---- Data provided

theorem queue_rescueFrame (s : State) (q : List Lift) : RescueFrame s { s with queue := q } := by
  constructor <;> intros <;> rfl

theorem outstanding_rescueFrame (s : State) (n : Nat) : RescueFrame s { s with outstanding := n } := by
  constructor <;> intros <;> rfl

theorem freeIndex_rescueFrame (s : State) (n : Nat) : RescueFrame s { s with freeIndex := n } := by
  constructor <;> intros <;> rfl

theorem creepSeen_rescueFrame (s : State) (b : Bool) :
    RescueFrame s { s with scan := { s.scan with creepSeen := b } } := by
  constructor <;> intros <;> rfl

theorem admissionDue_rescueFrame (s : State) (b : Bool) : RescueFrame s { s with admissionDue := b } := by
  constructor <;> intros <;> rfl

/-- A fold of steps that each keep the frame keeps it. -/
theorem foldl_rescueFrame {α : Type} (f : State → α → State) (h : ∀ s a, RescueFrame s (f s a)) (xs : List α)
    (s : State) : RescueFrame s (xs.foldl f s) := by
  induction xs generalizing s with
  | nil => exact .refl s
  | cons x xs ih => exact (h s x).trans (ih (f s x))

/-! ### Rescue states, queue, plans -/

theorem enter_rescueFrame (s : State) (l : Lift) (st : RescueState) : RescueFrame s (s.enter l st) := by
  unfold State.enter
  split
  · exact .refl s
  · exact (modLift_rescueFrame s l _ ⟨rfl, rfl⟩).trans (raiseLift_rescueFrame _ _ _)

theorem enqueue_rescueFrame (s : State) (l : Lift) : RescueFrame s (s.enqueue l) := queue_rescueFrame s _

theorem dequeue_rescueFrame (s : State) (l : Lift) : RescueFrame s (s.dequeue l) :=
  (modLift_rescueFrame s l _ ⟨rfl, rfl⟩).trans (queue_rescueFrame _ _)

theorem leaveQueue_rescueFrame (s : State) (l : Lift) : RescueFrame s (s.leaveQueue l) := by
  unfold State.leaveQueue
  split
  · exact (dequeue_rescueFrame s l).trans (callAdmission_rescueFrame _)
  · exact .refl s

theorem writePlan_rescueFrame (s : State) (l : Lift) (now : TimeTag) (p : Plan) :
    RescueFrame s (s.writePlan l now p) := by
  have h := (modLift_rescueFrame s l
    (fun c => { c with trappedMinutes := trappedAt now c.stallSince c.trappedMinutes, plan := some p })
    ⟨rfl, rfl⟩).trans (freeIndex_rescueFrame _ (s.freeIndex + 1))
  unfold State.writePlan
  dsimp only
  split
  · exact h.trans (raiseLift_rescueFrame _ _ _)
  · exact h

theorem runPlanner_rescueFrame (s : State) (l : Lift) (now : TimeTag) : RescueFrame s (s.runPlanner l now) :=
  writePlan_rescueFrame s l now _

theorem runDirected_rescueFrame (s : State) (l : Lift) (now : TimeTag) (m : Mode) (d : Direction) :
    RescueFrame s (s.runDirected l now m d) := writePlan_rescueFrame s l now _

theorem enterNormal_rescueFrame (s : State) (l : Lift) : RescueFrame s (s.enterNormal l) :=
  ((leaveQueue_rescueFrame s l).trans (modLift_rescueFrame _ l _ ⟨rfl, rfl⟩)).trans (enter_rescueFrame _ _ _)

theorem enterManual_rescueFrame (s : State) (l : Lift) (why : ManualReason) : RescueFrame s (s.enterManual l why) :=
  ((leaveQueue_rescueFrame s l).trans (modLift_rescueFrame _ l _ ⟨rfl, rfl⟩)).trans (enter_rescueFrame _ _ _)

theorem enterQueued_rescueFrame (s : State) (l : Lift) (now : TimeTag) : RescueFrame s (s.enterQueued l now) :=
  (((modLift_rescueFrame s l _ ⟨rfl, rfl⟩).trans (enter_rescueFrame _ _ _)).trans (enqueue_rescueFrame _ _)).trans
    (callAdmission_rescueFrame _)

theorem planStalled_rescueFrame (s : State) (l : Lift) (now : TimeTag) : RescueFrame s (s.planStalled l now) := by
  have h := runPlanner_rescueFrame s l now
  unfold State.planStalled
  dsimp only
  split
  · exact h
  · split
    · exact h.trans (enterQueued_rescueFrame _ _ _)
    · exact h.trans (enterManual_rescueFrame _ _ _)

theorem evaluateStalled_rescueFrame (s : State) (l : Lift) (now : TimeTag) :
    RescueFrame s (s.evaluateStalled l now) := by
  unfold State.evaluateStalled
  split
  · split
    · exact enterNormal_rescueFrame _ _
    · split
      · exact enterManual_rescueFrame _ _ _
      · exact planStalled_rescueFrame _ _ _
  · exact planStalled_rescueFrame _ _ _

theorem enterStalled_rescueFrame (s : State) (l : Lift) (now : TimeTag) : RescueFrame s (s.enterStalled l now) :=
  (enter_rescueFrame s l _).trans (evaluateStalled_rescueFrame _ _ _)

--------
---- Data provided

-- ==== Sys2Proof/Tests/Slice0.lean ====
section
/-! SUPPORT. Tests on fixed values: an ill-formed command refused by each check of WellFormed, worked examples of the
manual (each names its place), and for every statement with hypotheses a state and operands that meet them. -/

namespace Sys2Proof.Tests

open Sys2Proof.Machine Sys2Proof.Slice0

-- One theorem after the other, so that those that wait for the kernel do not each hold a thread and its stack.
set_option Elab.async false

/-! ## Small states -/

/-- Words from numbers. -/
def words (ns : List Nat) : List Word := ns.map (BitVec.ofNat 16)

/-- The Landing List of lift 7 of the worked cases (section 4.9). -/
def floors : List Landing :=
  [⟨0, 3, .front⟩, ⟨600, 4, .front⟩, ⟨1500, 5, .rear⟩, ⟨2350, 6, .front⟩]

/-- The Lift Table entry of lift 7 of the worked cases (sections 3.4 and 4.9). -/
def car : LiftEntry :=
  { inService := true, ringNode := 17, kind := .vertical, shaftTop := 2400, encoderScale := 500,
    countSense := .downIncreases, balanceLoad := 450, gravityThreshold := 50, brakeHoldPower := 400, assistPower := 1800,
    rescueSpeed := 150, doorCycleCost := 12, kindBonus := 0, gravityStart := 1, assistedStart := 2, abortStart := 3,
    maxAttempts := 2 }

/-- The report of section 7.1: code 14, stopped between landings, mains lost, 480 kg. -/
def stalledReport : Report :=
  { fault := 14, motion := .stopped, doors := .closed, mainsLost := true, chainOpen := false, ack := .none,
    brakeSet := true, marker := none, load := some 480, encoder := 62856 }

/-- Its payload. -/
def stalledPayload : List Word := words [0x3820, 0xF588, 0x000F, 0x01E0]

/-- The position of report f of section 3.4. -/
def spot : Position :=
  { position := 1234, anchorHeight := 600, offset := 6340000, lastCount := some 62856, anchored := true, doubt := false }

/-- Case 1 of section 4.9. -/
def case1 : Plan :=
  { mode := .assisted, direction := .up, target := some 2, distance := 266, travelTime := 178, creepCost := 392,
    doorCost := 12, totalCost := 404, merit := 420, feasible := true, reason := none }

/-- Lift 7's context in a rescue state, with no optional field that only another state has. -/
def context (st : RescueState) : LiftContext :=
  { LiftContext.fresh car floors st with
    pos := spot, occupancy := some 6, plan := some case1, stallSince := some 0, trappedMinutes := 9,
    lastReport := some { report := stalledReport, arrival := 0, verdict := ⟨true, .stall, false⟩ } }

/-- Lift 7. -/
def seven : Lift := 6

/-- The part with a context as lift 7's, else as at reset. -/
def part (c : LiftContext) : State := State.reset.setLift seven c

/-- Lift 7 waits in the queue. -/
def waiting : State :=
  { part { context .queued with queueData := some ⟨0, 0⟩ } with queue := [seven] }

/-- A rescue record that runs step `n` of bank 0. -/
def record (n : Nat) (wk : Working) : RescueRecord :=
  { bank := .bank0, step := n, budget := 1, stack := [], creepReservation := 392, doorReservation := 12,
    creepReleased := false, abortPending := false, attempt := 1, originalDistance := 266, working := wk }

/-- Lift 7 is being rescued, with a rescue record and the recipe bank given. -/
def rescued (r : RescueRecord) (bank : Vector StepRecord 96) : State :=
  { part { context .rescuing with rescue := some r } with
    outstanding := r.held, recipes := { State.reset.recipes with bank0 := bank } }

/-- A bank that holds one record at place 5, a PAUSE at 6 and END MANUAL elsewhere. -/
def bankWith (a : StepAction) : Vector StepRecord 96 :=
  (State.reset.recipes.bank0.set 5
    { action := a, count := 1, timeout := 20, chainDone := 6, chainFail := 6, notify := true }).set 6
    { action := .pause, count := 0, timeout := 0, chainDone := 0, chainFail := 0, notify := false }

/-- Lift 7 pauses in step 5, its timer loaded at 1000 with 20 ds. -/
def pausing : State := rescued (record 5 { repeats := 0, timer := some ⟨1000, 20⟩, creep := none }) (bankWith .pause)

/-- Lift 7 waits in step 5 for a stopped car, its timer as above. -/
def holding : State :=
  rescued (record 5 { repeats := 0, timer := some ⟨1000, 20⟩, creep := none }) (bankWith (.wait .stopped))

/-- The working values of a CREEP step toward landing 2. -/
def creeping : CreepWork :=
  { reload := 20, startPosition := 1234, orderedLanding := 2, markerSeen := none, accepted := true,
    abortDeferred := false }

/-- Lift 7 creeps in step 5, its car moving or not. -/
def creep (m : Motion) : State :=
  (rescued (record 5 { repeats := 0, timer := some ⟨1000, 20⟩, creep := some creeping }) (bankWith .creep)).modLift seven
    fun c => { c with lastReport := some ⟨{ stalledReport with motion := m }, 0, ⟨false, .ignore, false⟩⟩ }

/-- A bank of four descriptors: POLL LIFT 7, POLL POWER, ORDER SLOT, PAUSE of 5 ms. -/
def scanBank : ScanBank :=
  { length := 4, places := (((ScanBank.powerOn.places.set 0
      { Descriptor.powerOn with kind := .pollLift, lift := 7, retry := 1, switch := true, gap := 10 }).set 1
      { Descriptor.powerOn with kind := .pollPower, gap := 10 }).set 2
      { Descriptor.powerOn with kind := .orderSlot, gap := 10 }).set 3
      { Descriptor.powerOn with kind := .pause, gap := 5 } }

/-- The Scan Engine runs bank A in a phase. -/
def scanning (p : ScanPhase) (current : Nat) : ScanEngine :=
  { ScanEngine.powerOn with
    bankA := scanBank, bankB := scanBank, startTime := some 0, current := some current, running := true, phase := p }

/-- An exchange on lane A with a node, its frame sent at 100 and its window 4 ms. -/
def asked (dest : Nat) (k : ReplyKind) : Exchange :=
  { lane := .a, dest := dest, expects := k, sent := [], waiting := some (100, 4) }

--------
---- Data provided

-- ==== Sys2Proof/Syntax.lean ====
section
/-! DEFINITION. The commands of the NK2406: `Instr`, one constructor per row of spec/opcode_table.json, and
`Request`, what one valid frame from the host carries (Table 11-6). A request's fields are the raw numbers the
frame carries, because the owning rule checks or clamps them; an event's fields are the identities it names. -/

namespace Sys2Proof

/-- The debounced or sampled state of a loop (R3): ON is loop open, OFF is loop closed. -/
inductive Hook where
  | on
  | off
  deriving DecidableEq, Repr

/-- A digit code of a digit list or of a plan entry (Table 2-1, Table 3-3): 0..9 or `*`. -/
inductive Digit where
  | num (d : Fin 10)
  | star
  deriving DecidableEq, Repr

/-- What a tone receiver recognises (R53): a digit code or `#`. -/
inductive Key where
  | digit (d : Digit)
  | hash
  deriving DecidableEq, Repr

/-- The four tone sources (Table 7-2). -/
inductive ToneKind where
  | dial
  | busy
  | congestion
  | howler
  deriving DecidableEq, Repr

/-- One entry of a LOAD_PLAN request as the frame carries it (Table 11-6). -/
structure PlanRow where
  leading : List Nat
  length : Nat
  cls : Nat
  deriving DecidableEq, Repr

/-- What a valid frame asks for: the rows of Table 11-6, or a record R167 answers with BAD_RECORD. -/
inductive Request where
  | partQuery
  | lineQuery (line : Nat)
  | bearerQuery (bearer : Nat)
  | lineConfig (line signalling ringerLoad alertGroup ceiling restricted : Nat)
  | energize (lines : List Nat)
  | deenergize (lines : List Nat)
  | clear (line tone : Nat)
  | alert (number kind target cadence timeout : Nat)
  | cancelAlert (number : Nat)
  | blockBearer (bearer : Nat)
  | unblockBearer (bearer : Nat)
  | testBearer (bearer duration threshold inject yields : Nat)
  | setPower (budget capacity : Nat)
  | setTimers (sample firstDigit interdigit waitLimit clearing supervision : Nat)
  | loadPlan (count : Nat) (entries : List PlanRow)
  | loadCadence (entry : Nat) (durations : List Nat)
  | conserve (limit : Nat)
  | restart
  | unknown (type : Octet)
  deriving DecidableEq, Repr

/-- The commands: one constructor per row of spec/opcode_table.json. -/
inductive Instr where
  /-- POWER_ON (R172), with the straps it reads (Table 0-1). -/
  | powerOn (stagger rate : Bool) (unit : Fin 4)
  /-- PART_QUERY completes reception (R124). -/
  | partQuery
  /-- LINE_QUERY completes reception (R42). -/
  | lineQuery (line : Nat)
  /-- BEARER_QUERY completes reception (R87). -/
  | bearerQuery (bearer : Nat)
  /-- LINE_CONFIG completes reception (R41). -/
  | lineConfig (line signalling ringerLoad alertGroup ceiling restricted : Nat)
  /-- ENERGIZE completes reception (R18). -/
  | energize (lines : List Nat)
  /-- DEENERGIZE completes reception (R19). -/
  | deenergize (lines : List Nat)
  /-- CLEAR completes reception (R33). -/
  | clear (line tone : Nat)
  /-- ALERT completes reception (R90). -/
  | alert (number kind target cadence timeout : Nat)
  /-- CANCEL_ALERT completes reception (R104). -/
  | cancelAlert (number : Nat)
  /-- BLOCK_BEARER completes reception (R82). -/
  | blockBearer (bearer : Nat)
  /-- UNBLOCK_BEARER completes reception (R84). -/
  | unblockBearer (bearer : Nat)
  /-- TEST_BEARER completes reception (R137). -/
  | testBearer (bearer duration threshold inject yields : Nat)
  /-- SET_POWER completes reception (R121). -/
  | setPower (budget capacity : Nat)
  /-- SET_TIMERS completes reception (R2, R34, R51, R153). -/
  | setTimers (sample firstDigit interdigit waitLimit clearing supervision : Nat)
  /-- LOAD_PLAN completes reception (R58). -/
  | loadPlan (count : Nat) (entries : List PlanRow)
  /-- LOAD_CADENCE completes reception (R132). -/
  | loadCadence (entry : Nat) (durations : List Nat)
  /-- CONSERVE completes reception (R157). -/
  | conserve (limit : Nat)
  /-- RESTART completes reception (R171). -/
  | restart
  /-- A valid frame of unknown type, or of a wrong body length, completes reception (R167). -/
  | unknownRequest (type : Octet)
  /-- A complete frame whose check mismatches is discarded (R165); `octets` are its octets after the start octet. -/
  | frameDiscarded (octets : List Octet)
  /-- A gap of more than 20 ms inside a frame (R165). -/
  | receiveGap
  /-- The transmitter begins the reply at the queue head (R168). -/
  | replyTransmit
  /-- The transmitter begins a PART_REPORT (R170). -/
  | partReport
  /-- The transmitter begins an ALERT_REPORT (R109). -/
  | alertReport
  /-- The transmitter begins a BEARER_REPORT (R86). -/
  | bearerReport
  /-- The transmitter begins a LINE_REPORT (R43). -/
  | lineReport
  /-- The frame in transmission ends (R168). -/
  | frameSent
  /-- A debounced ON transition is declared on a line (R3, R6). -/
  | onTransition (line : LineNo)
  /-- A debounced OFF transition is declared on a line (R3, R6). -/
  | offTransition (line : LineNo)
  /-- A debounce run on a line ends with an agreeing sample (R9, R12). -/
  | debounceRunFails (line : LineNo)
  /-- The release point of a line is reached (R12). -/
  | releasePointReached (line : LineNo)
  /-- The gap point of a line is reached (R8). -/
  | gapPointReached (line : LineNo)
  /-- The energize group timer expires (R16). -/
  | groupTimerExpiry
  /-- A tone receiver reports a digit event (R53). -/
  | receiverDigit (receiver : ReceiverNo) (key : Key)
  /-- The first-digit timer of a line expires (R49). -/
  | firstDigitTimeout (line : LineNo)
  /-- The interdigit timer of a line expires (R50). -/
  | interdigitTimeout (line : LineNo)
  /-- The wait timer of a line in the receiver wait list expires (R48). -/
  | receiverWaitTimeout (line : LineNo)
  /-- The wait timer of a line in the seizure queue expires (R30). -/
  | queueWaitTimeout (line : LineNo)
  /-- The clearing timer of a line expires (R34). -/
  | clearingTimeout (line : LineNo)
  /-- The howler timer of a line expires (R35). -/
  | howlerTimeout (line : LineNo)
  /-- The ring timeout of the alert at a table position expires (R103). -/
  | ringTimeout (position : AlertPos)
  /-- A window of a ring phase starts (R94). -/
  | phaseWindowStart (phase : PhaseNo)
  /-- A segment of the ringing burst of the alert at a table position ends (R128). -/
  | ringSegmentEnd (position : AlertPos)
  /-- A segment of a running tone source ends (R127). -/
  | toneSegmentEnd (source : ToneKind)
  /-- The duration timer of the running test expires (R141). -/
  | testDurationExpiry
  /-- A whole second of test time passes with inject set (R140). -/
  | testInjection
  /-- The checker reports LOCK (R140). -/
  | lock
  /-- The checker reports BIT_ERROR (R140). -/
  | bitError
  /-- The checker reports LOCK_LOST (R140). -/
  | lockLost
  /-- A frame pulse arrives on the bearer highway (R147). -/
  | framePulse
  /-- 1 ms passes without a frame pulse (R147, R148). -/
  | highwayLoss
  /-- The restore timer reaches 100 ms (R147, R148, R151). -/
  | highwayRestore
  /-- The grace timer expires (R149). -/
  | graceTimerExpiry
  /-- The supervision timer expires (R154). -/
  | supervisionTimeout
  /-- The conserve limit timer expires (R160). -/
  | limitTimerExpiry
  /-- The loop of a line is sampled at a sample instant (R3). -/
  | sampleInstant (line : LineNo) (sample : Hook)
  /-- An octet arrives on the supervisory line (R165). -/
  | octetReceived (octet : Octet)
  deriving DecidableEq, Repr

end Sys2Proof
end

--------

Work instruction
Copy every line of the material above in which the word "seven" appears.

Solution to the problem
def seven : Lift := 6
def part (c : LiftContext) : State := State.reset.setLift seven c
  { part { context .queued with queueData := some ⟨0, 0⟩ } with queue := [seven] }
  (rescued (record 5 { repeats := 0, timer := some ⟨1000, 20⟩, creep := some creeping }) (bankWith .creep)).modLift seven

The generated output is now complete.